Instructions for the task:
Go through the entries, filter for the word "immediate", and copy every line that has it.

Extracted records:
-- ==== Sys2Proof/Decode.lean ====
section
/-!
DEFINITION. Sys2Proof/Decode.lean: the decoder, total on any bytes, and after it the encoder, both from the encodings of
the opcode map (03 R61, R79). A word that is no instruction has a name: an unassigned opcode (R79), or an assigned one
with a reserved field set or with the end-of-run bit that R66 and R68 forbid (R61).
-/

namespace Sys2Proof

/-- The end-of-run bit (R61). -/
def fieldE (w : Word) : Bool := w.getLsbD 31
/-- The opcode (R61). -/
def fieldOp (w : Word) : BitVec 10 := w.extractLsb' 21 10
/-- Bits [20:14] (R61). -/
def fieldD (w : Word) : Field := w.extractLsb' 14 7
/-- Bits [13:7] (R61). -/
def fieldA (w : Word) : Field := w.extractLsb' 7 7
/-- Bits [6:0] (R61). -/
def fieldB (w : Word) : Field := w.extractLsb' 0 7
/-- The 14-bit immediate or offset (R61). -/
def field14 (w : Word) : BitVec 14 := w.extractLsb' 0 14
/-- The 21-bit immediate or payload (R61). -/
def field21 (w : Word) : BitVec 21 := w.extractLsb' 0 21

/-! ### One reader per shape of word: none where a reserved field is set -/


/-- The shape of SADD, SSUB, SMUL and others (R61, R79). -/
def readEDAB (f : Bool → BitVec 7 → BitVec 7 → BitVec 7 → Instr) (w : Word) : Option Instr :=
  some (f (fieldE w) (fieldD w) (fieldA w) (fieldB w))

/-- The shape of SCLZ, SPOPC, SBREV and others (R61, R79). -/
def readEDA (f : Bool → BitVec 7 → BitVec 7 → Instr) (w : Word) : Option Instr :=
  if fieldB w = 0 then some (f (fieldE w) (fieldD w) (fieldA w)) else none

/-- The shape of SEXT, SADDI, SANDI and others (R61, R79). -/
def readEDAI7 (f : Bool → BitVec 7 → BitVec 7 → BitVec 7 → Instr) (w : Word) : Option Instr :=
  some (f (fieldE w) (fieldD w) (fieldA w) (fieldB w))

/-- The shape of SLI, MODEI, SRD and others (R61, R79). -/
def readEDI14 (f : Bool → BitVec 7 → BitVec 14 → Instr) (w : Word) : Option Instr :=
  some (f (fieldE w) (fieldD w) (field14 w))

/-- The shape of BR, CALL (R61, R79). -/
def readI21End (f : BitVec 21 → Instr) (w : Word) : Option Instr :=
  if fieldE w = true then some (f (field21 w)) else none

/-- The shape of BRZ, BRNZ, BRANY and others (R61, R79). -/
def readAO14End (f : BitVec 7 → BitVec 14 → Instr) (w : Word) : Option Instr :=
  if fieldE w = true then some (f (fieldD w) (field14 w)) else none

/-- The shape of RET, VJOIN, EXIT and others (R61, R79). -/
def readBareEnd (f : Instr) (w : Word) : Option Instr :=
  if fieldE w = true ∧ field21 w = 0 then some (f) else none

/-- The shape of NOP, HALT_INSN, GTOK (R61, R79). -/
def readE (f : Bool → Instr) (w : Word) : Option Instr :=
  if field21 w = 0 then some (f (fieldE w)) else none

/-- The shape of PHASE, TRAP, BKPT and others (R61, R79). -/
def readEI14 (f : Bool → BitVec 14 → Instr) (w : Word) : Option Instr :=
  if fieldD w = 0 then some (f (fieldE w) (field14 w)) else none

/-- The shape of SETMODE, GFAIL, AREL (R61, R79). -/
def readEA (f : Bool → BitVec 7 → Instr) (w : Word) : Option Instr :=
  if fieldB w = 0 ∧ fieldD w = 0 then some (f (fieldE w) (fieldA w)) else none

/-- The shape of GETMODE, VIOTA (R61, R79). -/
def readED (f : Bool → BitVec 7 → Instr) (w : Word) : Option Instr :=
  if field14 w = 0 then some (f (fieldE w) (fieldD w)) else none

/-- The shape of WPSET, VPREFETCH, BARMW and others (R61, R79). -/
def readEAB (f : Bool → BitVec 7 → BitVec 7 → Instr) (w : Word) : Option Instr :=
  if fieldD w = 0 then some (f (fieldE w) (fieldA w) (fieldB w)) else none

/-- The shape of WPCLR (R61, R79). -/
def readEI7 (f : Bool → BitVec 7 → Instr) (w : Word) : Option Instr :=
  if w.extractLsb' 7 14 = 0 then some (f (fieldE w) (fieldB w)) else none

/-- The shape of TRC (R61, R79). -/
def readEAI7 (f : Bool → BitVec 7 → BitVec 7 → Instr) (w : Word) : Option Instr :=
  if fieldD w = 0 then some (f (fieldE w) (fieldA w) (fieldB w)) else none

/-- The shape of PERFRD (R61, R79). -/
def readEDI7 (f : Bool → BitVec 7 → BitVec 7 → Instr) (w : Word) : Option Instr :=
  if fieldA w = 0 then some (f (fieldE w) (fieldD w) (fieldB w)) else none

/-- The shape of LACE (R61, R79). -/
def readEDAI2 (f : Bool → BitVec 7 → BitVec 7 → BitVec 2 → Instr) (w : Word) : Option Instr :=
  if w.extractLsb' 2 5 = 0 then some (f (fieldE w) (fieldD w) (fieldA w) (w.extractLsb' 0 2)) else none

/-- The shape of LACEW, LACEK (R61, R79). -/
def readEAI2 (f : Bool → BitVec 7 → BitVec 2 → Instr) (w : Word) : Option Instr :=
  if w.extractLsb' 2 5 = 0 ∧ fieldD w = 0 then some (f (fieldE w) (fieldA w) (w.extractLsb' 0 2)) else none

/-- The shape of LACEQ (R61, R79). -/
def readEDI2 (f : Bool → BitVec 7 → BitVec 2 → Instr) (w : Word) : Option Instr :=
  if w.extractLsb' 2 12 = 0 then some (f (fieldE w) (fieldD w) (w.extractLsb' 0 2)) else none

/-- The shape of RNGGET, RNGACQ (R61, R79). -/
def readEDI4 (f : Bool → BitVec 7 → BitVec 4 → Instr) (w : Word) : Option Instr :=
  if w.extractLsb' 4 10 = 0 then some (f (fieldE w) (fieldD w) (w.extractLsb' 0 4)) else none

/-- The shape of RNGPUT, RNGREL, BMCLR (R61, R79). -/
def readEI4 (f : Bool → BitVec 4 → Instr) (w : Word) : Option Instr :=
  if w.extractLsb' 4 17 = 0 then some (f (fieldE w) (w.extractLsb' 0 4)) else none

/-- The shape of RNGPUT_INIT, BMSET, BMREF and others (R61, R79). -/
def readEAI4 (f : Bool → BitVec 7 → BitVec 4 → Instr) (w : Word) : Option Instr :=
  if w.extractLsb' 4 3 = 0 ∧ fieldD w = 0 then some (f (fieldE w) (fieldA w) (w.extractLsb' 0 4)) else none

/-- The shape of TOWN (R61, R79). -/
def readEDAI1 (f : Bool → BitVec 7 → BitVec 7 → BitVec 1 → Instr) (w : Word) : Option Instr :=
  if w.extractLsb' 1 6 = 0 then some (f (fieldE w) (fieldD w) (fieldA w) (w.extractLsb' 0 1)) else none

/-- The shape of BARA, BARAW, BARD and others (R61, R79). -/
def readEDI5 (f : Bool → BitVec 7 → BitVec 5 → Instr) (w : Word) : Option Instr :=
  if w.extractLsb' 5 9 = 0 then some (f (fieldE w) (fieldD w) (w.extractLsb' 0 5)) else none

/-- The shape of BARW, BARX (R61, R79). -/
def readEAI5 (f : Bool → BitVec 7 → BitVec 5 → Instr) (w : Word) : Option Instr :=
  if w.extractLsb' 5 2 = 0 ∧ fieldD w = 0 then some (f (fieldE w) (fieldA w) (w.extractLsb' 0 5)) else none

/-- The shape of BMRD (R61, R79). -/
def readEDS2I4 (f : Bool → BitVec 7 → BitVec 2 → BitVec 4 → Instr) (w : Word) : Option Instr :=
  if w.extractLsb' 6 8 = 0 then some (f (fieldE w) (fieldD w) (w.extractLsb' 4 2) (w.extractLsb' 0 4)) else none

/-- The shape of MMA (R61, R79). -/
def readES3HZNAB (f : Bool → BitVec 3 → BitVec 4 → Bool → Bool → BitVec 7 → BitVec 7 → Instr) (w : Word) : Option Instr :=
  if w.extractLsb' 14 1 = 0 then some (f (fieldE w) (w.extractLsb' 21 3) (w.extractLsb' 17 4) (w.getLsbD 16) (w.getLsbD 15) (fieldA w) (fieldB w)) else none

/-- The shape of EXT (R61, R79). -/
def readP21 (f : BitVec 21 → Instr) (w : Word) : Option Instr :=
  if fieldE w = false then some (f (field21 w)) else none

/-- Two shapes of one opcode, told apart by imm7 [6] (R275, R324): the second reads the word with that bit cleared. -/
def readBit6 (plain set : Word → Option Instr) (w : Word) : Option Instr :=
  if w.getLsbD 6 then set (w &&& 0xFFFFFFBF#32) else plain w

/-- Opcodes 0x000 to 0x03F (R79). -/
noncomputable def readersScalar : List (Nat × (Word → Option Instr)) := [
  (0x001, readEDAB .sadd),
  (0x002, readEDAB .ssub),
  (0x003, readEDAB .smul),
  (0x004, readEDAB .smulh),
  (0x005, readEDAB .smulhu),
  (0x006, readEDAB .sdiv),
  (0x007, readEDAB .sdivu),
  (0x008, readEDAB .srem),
  (0x009, readEDAB .sremu),
  (0x00A, readEDAB .sand),
  (0x00B, readEDAB .sor),
  (0x00C, readEDAB .sxor),
  (0x00D, readEDAB .sshl),
  (0x00E, readEDAB .sshr),
  (0x00F, readEDAB .ssra),
  (0x010, readEDAB .smin),
  (0x011, readEDAB .smax),
  (0x012, readEDAB .sminu),
  (0x013, readEDAB .smaxu),
  (0x014, readEDAB .sseq),
  (0x015, readEDAB .sslt),
  (0x016, readEDAB .ssltu),
  (0x017, readEDAB .ssel),
  (0x018, readEDA .sclz),
  (0x019, readEDA .spopc),
  (0x01A, readEDA .sbrev),
  (0x01B, readEDAI7 .sext),
  (0x01C, readEDAB .slea),
  (0x020, readEDAI7 .saddi),
  (0x021, readEDAI7 .sandi),
  (0x022, readEDAI7 .sori),
  (0x023, readEDAI7 .sxori),
  (0x024, readEDAI7 .sshli),
  (0x025, readEDAI7 .sshri),
  (0x026, readEDAI7 .ssrai),
  (0x027, readEDI14 .sli)]

/-- Opcodes 0x040 to 0x05F (R79). -/
noncomputable def readersControl : List (Nat × (Word → Option Instr)) := [
  (0x040, readI21End .br),
  (0x041, readAO14End .brz),
  (0x042, readAO14End .brnz),
  (0x043, readAO14End .brany),
  (0x044, readAO14End .brall),
  (0x045, readI21End .call),
  (0x046, readBareEnd .ret),
  (0x047, readAO14End .jmp),
  (0x048, readAO14End .vbr),
  (0x049, readBareEnd .vjoin),
  (0x04A, readBareEnd .exit),
  (0x04B, readE .nop),
  (0x04C, readEI14 .phase),
  (0x050, readEA .setmode),
  (0x051, readEDI14 .modei),
  (0x052, readED .getmode),
  (0x053, readEDI14 .srd),
  (0x054, readEDI14 .swr)]

/-- Opcodes 0x060 to 0x07F (R79). -/
noncomputable def readersSystem : List (Nat × (Word → Option Instr)) := [
  (0x060, readEI14 .trap),
  (0x061, readBareEnd .tret),
  (0x062, readEI14 .bkpt),
  (0x063, readE .haltInsn),
  (0x064, readEAB .wpset),
  (0x065, readEI7 .wpclr),
  (0x066, readEAI7 .trc),
  (0x067, readEDAI7 .gget),
  (0x068, readEDAI7 .gput),
  (0x069, readEDAB .mbox),
  (0x06A, readEDI7 .perfrd),
  (0x06B, readEDA .enrd)]

/-- Opcodes 0x080 to 0x0FF (R79). -/
noncomputable def readersMemory : List (Nat × (Word → Option Instr)) := [
  (0x080, readEDAI7 .sldB),
  (0x081, readEDAI7 .sldH),
  (0x082, readEDAI7 .sldW),
  (0x083, readEDAI7 .sldD),
  (0x084, readEDAI7 .slduB),
  (0x085, readEDAI7 .slduH),
  (0x086, readEDAI7 .slduW),
  (0x088, readEDAI7 .sstB),
  (0x089, readEDAI7 .sstH),
  (0x08A, readEDAI7 .sstW),
  (0x08B, readEDAI7 .sstD),
  (0x08C, readEDAI7 .sldDAcq),
  (0x08D, readEDAI7 .sstDRel),
  (0x08E, readEDAI7 .sldWAcq),
  (0x08F, readEDAI7 .sstWRel),
  (0x090, readEI14 .fence),
  (0x091, readEDAB .waitv),
  (0x0A0, readEDAB .atomAdd),
  (0x0A1, readEDAB .atomAnd),
  (0x0A2, readEDAB .atomOr),
  (0x0A3, readEDAB .atomXor),
  (0x0A4, readEDAB .atomMin),
  (0x0A5, readEDAB .atomMax),
  (0x0A6, readEDAB .atomMinu),
  (0x0A7, readEDAB .atomMaxu),
  (0x0A8, readEDAB .atomExch),
  (0x0A9, readEDAB .atomCas),
  (0x0AA, readEDAB .atomFadd),
  (0x0B0, readEDAI7 .pldW),
  (0x0B1, readEDAI7 .pldD),
  (0x0B2, readEDAI7 .pstW),
  (0x0B3, readEDAI7 .pstD)]

/-- Opcodes 0x100 to 0x12F (R79). -/
noncomputable def readersVecInt : List (Nat × (Word → Option Instr)) := [
  (0x100, readEDAB .vadd),
  (0x101, readEDAB .vsub),
  (0x102, readEDAB .vmul),
  (0x103, readEDAB .vmulh),
  (0x104, readEDAB .vmulhu),
  (0x105, readEDAB .vmad),
  (0x106, readEDAB .vmin),
  (0x107, readEDAB .vmax),
  (0x108, readEDAB .vminu),
  (0x109, readEDAB .vmaxu),
  (0x10A, readEDA .vabs),
  (0x10B, readEDA .vneg),
  (0x10C, readEDAB .vand),
  (0x10D, readEDAB .vor),
  (0x10E, readEDAB .vxor),
  (0x10F, readEDA .vnot),
  (0x110, readEDAB .vshl),
  (0x111, readEDAB .vshr),
  (0x112, readEDAB .vsra),
  (0x113, readEDA .vclz),
  (0x114, readEDA .vpopc),
  (0x115, readEDAB .vcmpeq),
  (0x116, readEDAB .vcmplt),
  (0x117, readEDAB .vcmpltu),
  (0x118, readEDAB .vcmple),
  (0x119, readEDAB .vsel),
  (0x120, readEDAI7 .vaddi),
  (0x121, readEDAI7 .vshli),
  (0x122, readEDAI7 .vshri),
  (0x123, readEDAI7 .vsrai),
  (0x124, readEDAI7 .vandi)]

/-- Opcodes 0x130 to 0x17F (R79). -/
noncomputable def readersVecMove : List (Nat × (Word → Option Instr)) := [
  (0x130, readEDA .vmov),
  (0x131, readEDA .vsplat),
  (0x132, readEDAB .vins),
  (0x133, readEDAB .vperm),
  (0x134, readEDAB .vshfl),
  (0x135, readEDAI7 .vbcast),
  (0x136, readEDAI7 .vrotl),
  (0x137, readEDAB .vpack),
  (0x138, readEDA .vunpk),
  (0x139, readEDAB .vzip),
  (0x13A, readEDAB .vunzip),
  (0x13B, readED .viota),
  (0x140, readEDAB .pand),
  (0x141, readEDAB .por),
  (0x142, readEDAB .pxor),
  (0x143, readEDA .pnot),
  (0x144, readEDA .pmov),
  (0x145, readEDA .pget),
  (0x150, readEDA .vredAdd),
  (0x151, readEDA .vredMax),
  (0x152, readEDA .vredMin),
  (0x153, readEDA .vredAnd),
  (0x154, readEDA .vredOr),
  (0x155, readEDA .vredlAdd),
  (0x156, readEDA .vscanAdd),
  (0x157, readEDAI7 .yget),
  (0x158, readEDA .yseq),
  (0x160, readEDI14 .vsrd)]

/-- Opcodes 0x180 to 0x19F (R79). -/
noncomputable def readersFloat : List (Nat × (Word → Option Instr)) := [
  (0x180, readEDAB .fadd),
  (0x181, readEDAB .fsub),
  (0x182, readEDAB .fmul),
  (0x183, readEDAB .ffma),
  (0x184, readEDAB .ffms),
  (0x185, readEDAB .fnma),
  (0x186, readEDAB .fmin),
  (0x187, readEDAB .fmax),
  (0x188, readEDA .fabs),
  (0x189, readEDA .fneg),
  (0x18A, readEDAB .fcpys),
  (0x18B, readEDA .frcp),
  (0x18C, readEDA .frsq),
  (0x18D, readEDA .fsqrt),
  (0x18E, readEDA .fexp2),
  (0x18F, readEDA .flog2),
  (0x190, readEDA .ftanh),
  (0x191, readEDAB .fcmpeq),
  (0x192, readEDAB .fcmplt),
  (0x193, readEDAB .fcmple),
  (0x194, readEDAB .fcmpun),
  (0x195, readEDA .fclass),
  (0x196, readEDA .frnd),
  (0x197, readEDAB .fsel)]

/-- Opcodes 0x1A0 to 0x1FF (R79). -/
noncomputable def readersConv : List (Nat × (Word → Option Instr)) := [
  (0x1A0, readEDA .fcvt),
  (0x1A1, readEDA .ftoi),
  (0x1A2, readEDA .itof),
  (0x1A3, readEDAB .mxq),
  (0x1A4, readEDA .mxdq),
  (0x1A5, readEDA .kget),
  (0x1A6, readEDA .kset),
  (0x1A7, readEDAB .kadd),
  (0x1A8, readEDAB .kmax),
  (0x1A9, readEDA .xcvt)]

Answer to the exercise:
/-- The 14-bit immediate or offset (R61). -/
/-- The 21-bit immediate or payload (R61). -/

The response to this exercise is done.